I love avocado and I love pasta. Gluten-free pastas like the ones made out of quinoa aren’t bad, but they are expensive when compared to wheat pastas. I’ve also always thought to myself… if I’m going to stop eating something, I don’t want to simply replace it with fake versions of the real thing. Exhibit A: Daiya cheese. Exbibit B: Coconut milk ice cream. And exhibit C: Quinoa pasta.
So here enters spaghetti squash. Pasta that is made out of a vegetable? Clearly this has to be my best friend. Mix in a little avocado and fresh corn and I am content. I’ve kept this 100% simple but it could so easily include roasted pine nuts, lemon juice, cilantro, or any other ingredient that sounds good!
Ingredients:
- 1 medium-sized spaghetti squash
- 1 avocado
- 1/8 cup water
- 1 tsp salt
- 1 tsp pepper
- kernels from 1 ear of boiled corn on the cob
- red pepper flakes, to taste
Directions:
1. Preheat oven to 350 degrees.
2. Slice spaghetti squash in half lengthwise and place in a lightly greased roasting pan, cut sides facing down. Bake for 30 minutes.

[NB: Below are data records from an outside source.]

theorem witness_IcmpContracts : p3Memory.fault = false ∧
    (0x3000 : Word).toNat + (8 : Word).toNat ≤ 2 ^ 32 ∧
    HoldsBytes p3Memory.mem 0x3000 [8, 0, 0xAB, 0xCD, 0x12, 0x34, 0, 1] ∧
    streamOf p3Memory.mem [(0x3100, 2), (0x3200, 3)] = .ok [0x61, 0x62, 0x63, 0x64, 0x65] ∧
    p3Memory.size.toNat = 5 ∧ (13 : Word).toNat = (8 : Word).toNat + p3Memory.size.toNat :=
  ⟨rfl, by decide, holds_of_read (n := 8) rfl, rfl, by decide, by decide⟩
theorem witness_CompositionOrder : p3Memory.haddr.toNat + p3Memory.hlen.toNat ≤ 2 ^ 32 ∧
    [8, 0, 0xAB, 0xCD, 0x12, 0x34, 0, 1].length = p3Memory.hlen.toNat := by decide
-- P3's stored checksum: field even and inside, and the memory the host leaves
theorem witness_StoredChecksum : ∃ t, exec .cclose p3 = .next t ∧ p3.coff.toNat % 2 = 0 ∧
    p3.coff.toNat + 1 < p3.hlen.toNat ∧
    ∀ a : Nat, Memory.read (bytesAt 0x3000 [8, 0, 0xBC, 0x03, 0x12, 0x34, 0, 1]) a =
      if a = p3.haddr.toNat + p3.coff.toNat then some (t.csumView.extractLsb' 8 8)
      else if a = p3.haddr.toNat + p3.coff.toNat + 1 then some (t.csumView.extractLsb' 0 8)
      else Memory.read p3.mem a := by
  refine ⟨_, rfl, by decide, by decide, fun a => ?_⟩
  by_cases h1 : a = 0x3002
  · subst h1; decide
  · by_cases h2 : a = 0x3003
    · subst h2; decide
    · rw [if_neg (show ¬ a = p3.haddr.toNat + p3.coff.toNat from h1),
        if_neg (show ¬ a = p3.haddr.toNat + p3.coff.toNat + 1 from h2)]
      simp [p3, cm, bytesAt, Memory.read, Ne.symm h1, Ne.symm h2]
-- the two methods: P3's stored checksum, and the one case in which they differ
theorem witness_Verification : let s : State := { p3 with mem := bytesAt 0x3000 [8, 0, 0xBC, 0x03, 0x12, 0x34, 0, 1] }
    s.fault = false ∧ s.haddr.toNat + s.hlen.toNat ≤ 2 ^ 32 ∧
    HoldsBytes s.mem s.haddr.toNat [8, 0, 0xBC, 0x03, 0x12, 0x34, 0, 1] ∧ s.coff.toNat % 2 = 0 ∧
    ([8, 0, 0xBC, 0x03, 0x12, 0x34, 0, 1] : List Byte)[s.coff.toNat]? = some 0xBC ∧
    ([8, 0, 0xBC, 0x03, 0x12, 0x34, 0, 1] : List Byte)[s.coff.toNat + 1]? = some 0x03 :=
  ⟨rfl, by decide, holds_of_read (n := 8) rfl, by decide, by decide, by decide⟩
theorem witness_Verification_differ :
    let s : State := { cm with mem := bytesAt 0x3000 [0, 0, 0xFF, 0xFF], hlen := 4, sum := 0xFFFF }
    HoldsBytes s.mem s.haddr.toNat [0, 0, 0xFF, 0xFF] ∧
    ([0, 0, 0xFF, 0xFF] : List Byte)[s.coff.toNat]? = some 0xFF ∧
    ([0, 0, 0xFF, 0xFF] : List Byte)[s.coff.toNat + 1]? = some 0xFF ∧
    stepWord s 0x3200000000000000 (fun t => (t.sum, t.csumView)) = some (0xFFFF, 0) ∧
    stepWord s 0x3300000000000000 (fun t => t.vok) = some true :=
  ⟨holds_of_read (n := 4) rfl, by decide, by decide, by decide, by decide⟩
theorem witness_ResetInput : ({ p5 with input := [.reset] } : State).input = .reset :: [] := rfl
theorem witness_SafeAfterReset : Instr.wf .c6open = true ∧ Instr.wf (.set .coff 0xFFFFFFFF) = true := by decide
-- the top address and address 0
theorem witness_HostMemory : Memory.wf p1.mem = true ∧
    ({ p1 with input := [.memory 0xFFFFFFFF (some 1)] } : State).input = .memory 0xFFFFFFFF (some 1) :: [] ∧
    ({ p1 with input := [.memory 0 none] } : State).input = .memory 0 none :: [] := by decide
theorem witness_Idle : State.reset.input = [] ∧
    ({ p1 with input := [.takeResponse], port := [⟨true, 1⟩, ⟨true, 2⟩] } : State).port =
      ⟨true, 1⟩ :: [⟨true, 2⟩] ∧
    ({ p1 with input := [.takeResponse] } : State).port = [] := by decide

end Sys2Proof.Tests
end

/-! The read primitive (rule R63). -/

namespace Sys2Proof.Machine

/-- Past the wrap check, `MemRead` is the plain read of the bytes (rule R63). -/
theorem memRead_eq_readBytes {m : Memory} {a n : Nat} (h : a + n ≤ 2 ^ 32) :
    memRead m a n = readBytes m a n :=
  if_neg fun hw => absurd ((wraps_iff a n).mp hw) (by omega)

/-- A range past the top of the address space is refused as a whole, at its first address (rule R63). -/
theorem memRead_of_wrap {m : Memory} {a n : Nat} (h : 2 ^ 32 < a + n) :
    memRead m a n = .error ⟨.addrWrap, BitVec.ofNat 32 a⟩ :=
  if_pos ((wraps_iff a n).mpr h)

/-- Settles O31: behind the wrap check stands `readBytes`, whose two inversion lemmas name its answers. -/
theorem memReadAsSpecified : Obligations.MemReadAsSpecified := by
  intro m a n ha _
  refine ⟨memRead_of_wrap, ?empty, ?unanswered, ?answered⟩
  case empty =>
    rintro rfl
    exact memRead_eq_readBytes (n := 0) (by omega)
  case unanswered =>
    intro x hle hx
    rw [memRead_eq_readBytes hle]
    exact readBytes_error_iff.mpr ⟨x, hx, rfl⟩
  case answered =>
    intro bs hle hlen hbs
    rw [memRead_eq_readBytes hle]
    exact readBytes_ok_iff.mpr ⟨hlen, hbs⟩

end Sys2Proof.Machine

/-! The decoder's checks in order (rule R84), and the step on a word that fails or passes them. -/

namespace Sys2Proof

theorem toNat_eq_zero {n : Nat} {x : BitVec n} : x.toNat = 0 ↔ x = 0 := by
  simp [← BitVec.toNat_inj]

/-- The read-only registers by their indices (rule R23). -/
theorem writable_eq_false_iff (r : Reg) :
    r.writable = false ↔ r.index.toNat ∈ [1, 2, 3, 13, 14, 15] := by
  cases r <;> decide

/-- Of the registers SET may write, only SUM and PROTO are narrower than an immediate (rule R23). -/
theorem width_of_writable {r : Reg} (h : r.writable = true) :
    r.width = if r.index.toNat = 0 then 16 else if r.index.toNat = 11 then 8 else 32 := by
  revert h
  cases r <;> decide

/-- So only a SET of SUM or PROTO can meet too wide a value (rule R84 item 7). -/
theorem fits_eq_false_iff {r : Reg} (h : r.writable = true) (imm : Word) :
    r.fits imm = false ↔
      r.index.toNat = 0 ∧ 2 ^ 16 ≤ imm.toNat ∨ r.index.toNat = 11 ∧ 2 ^ 8 ≤ imm.toNat := by
  have himm := imm.isLt
  unfold Reg.fits
  rw [decide_eq_false_iff_not, width_of_writable h]
  split_ifs <;> omega

/-- The checks on SET's operands by register index (rule R84 items 6 and 7). -/
theorem setViolation_eq (hi : Word) (r : Reg) (imm : Word) :
    setViolation? hi r imm =
      if r.index.toNat ∈ [1, 2, 3, 13, 14, 15] then some ⟨.illReg, hi⟩
      else if r.index.toNat = 0 ∧ 2 ^ 16 ≤ imm.toNat ∨ r.index.toNat = 11 ∧ 2 ^ 8 ≤ imm.toNat then
        some ⟨.illValue, imm⟩
      else none := by
  cases hw : r.writable with
  | false => rw [setViolation?, if_pos hw, if_pos ((writable_eq_false_iff r).mp hw)]
  | true =>
    have hidx : r.index.toNat ∉ [1, 2, 3, 13, 14, 15] := fun h =>
      absurd ((writable_eq_false_iff r).mpr h) (by simp [hw])
    simp only [setViolation?, hw, fits_eq_false_iff hw, hidx, Bool.true_eq_false, if_false]

/-- SET and GET are no format N commands (rule R83). -/
theorem opcode_ne_of_formN {op : BitVec 8} {i : Instr} (h : opForm? op = some (.n i)) :
    op.toNat ≠ 0x01 ∧ op.toNat ≠ 0x02 := by
  constructor <;> intro hop
  · simp [opForm_i_iff.mpr (BitVec.eq_of_toNat_eq hop)] at h
  · simp [opForm_r_iff.mpr (BitVec.eq_of_toNat_eq hop)] at h

/-- Below 24 every index names a register (rule R23). -/
theorem ofIndex_some {k : BitVec 5} (h : ¬ 24 ≤ k.toNat) : ∃ r, Reg.ofIndex k = some r :=
  Option.ne_none_iff_exists'.mp fun hk => h (ofIndex_none_iff.mp hk)

section
variable {w : Cmd}

/-- Check 1 of rule R84. -/
theorem decode_of_noForm (h : opForm? (opField w) = none) :
    decode w = .error ⟨.illOp, upperHalf w⟩ := by
  simp only [decode, h]

/-- Check 2 of rule R84, the same in every format. -/
theorem decode_of_reserved {f : OpForm} (h : opForm? (opField w) = some f) (hz : zField w ≠ 0) :
    decode w = .error ⟨.illField, upperHalf w⟩ := by
  cases f <;> simp only [decode, h, if_pos hz]

/-- A command without operands, and a nonzero operand field: checks 3 and 4 of rule R84. -/
theorem decode_formN_of_operand {i : Instr} (h : opForm? (opField w) = some (.n i))
    (hz : zField w = 0) (hop : rField w ≠ 0 ∨ immField w ≠ 0) :
    decode w = .error ⟨.illField, upperHalf w⟩ := by
  simp only [decode, h, hz, ne_eq, not_true, if_false]
  split_ifs with hr himm
  · exact absurd hop (by simp [hr, himm])
  · rfl
  · rfl

/-- A command without operands, past its checks. -/
theorem decode_formN {i : Instr} (h : opForm? (opField w) = some (.n i)) (hz : zField w = 0)
    (hr : rField w = 0) (himm : immField w = 0) : decode w = .ok i := by
  simp only [decode, h, hz, hr, himm, ne_eq, not_true, if_false]

/-- GET: check 4 of rule R84 comes before the register is looked at. -/
theorem decode_get_of_imm (h : opForm? (opField w) = some .r) (hz : zField w = 0)
    (himm : immField w ≠ 0) : decode w = .error ⟨.illField, upperHalf w⟩ := by
  simp only [decode, h, hz, himm, ne_eq, not_true, not_false_eq_true, if_true, if_false]

/-- GET of an unassigned index: check 5 of rule R84. -/
theorem decode_get_unassigned (h : opForm? (opField w) = some .r) (hz : zField w = 0)
    (himm : immField w = 0) (hr : Reg.ofIndex (rField w) = none) :
    decode w = .error ⟨.illReg, upperHalf w⟩ := by
  simp only [decode, h, hz, himm, hr, ne_eq, not_true, if_false]

/-- GET of a register: check 8 of rule R84. -/
theorem decode_get {r : Reg} (h : opForm? (opField w) = some .r) (hz : zField w = 0)
    (himm : immField w = 0) (hr : Reg.ofIndex (rField w) = some r) : decode w = .ok (.get r) := by
  simp only [decode, h, hz, himm, hr, ne_eq, not_true, if_false]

3. Meanwhile, remove the peel and seed from the avocado. Slice the avocado up into smaller pieces and place into a food processor with 1/8 cup of water. Add salt and pepper. Process until smooth.
4. Prepare one ear of corn by boiling it in water for 4-5 minutes. Once cooked, slice the kernels off the cob and set aside.
5. Remove the spaghetti squash from the oven when it is ready. Remove the seeds from the inside and discard. Use a fork to comb the remaining insides out.
6. Combine the spaghetti squash, avocado mixture, corn kernels, and red pepper flakes in a bowl. Serve immediately.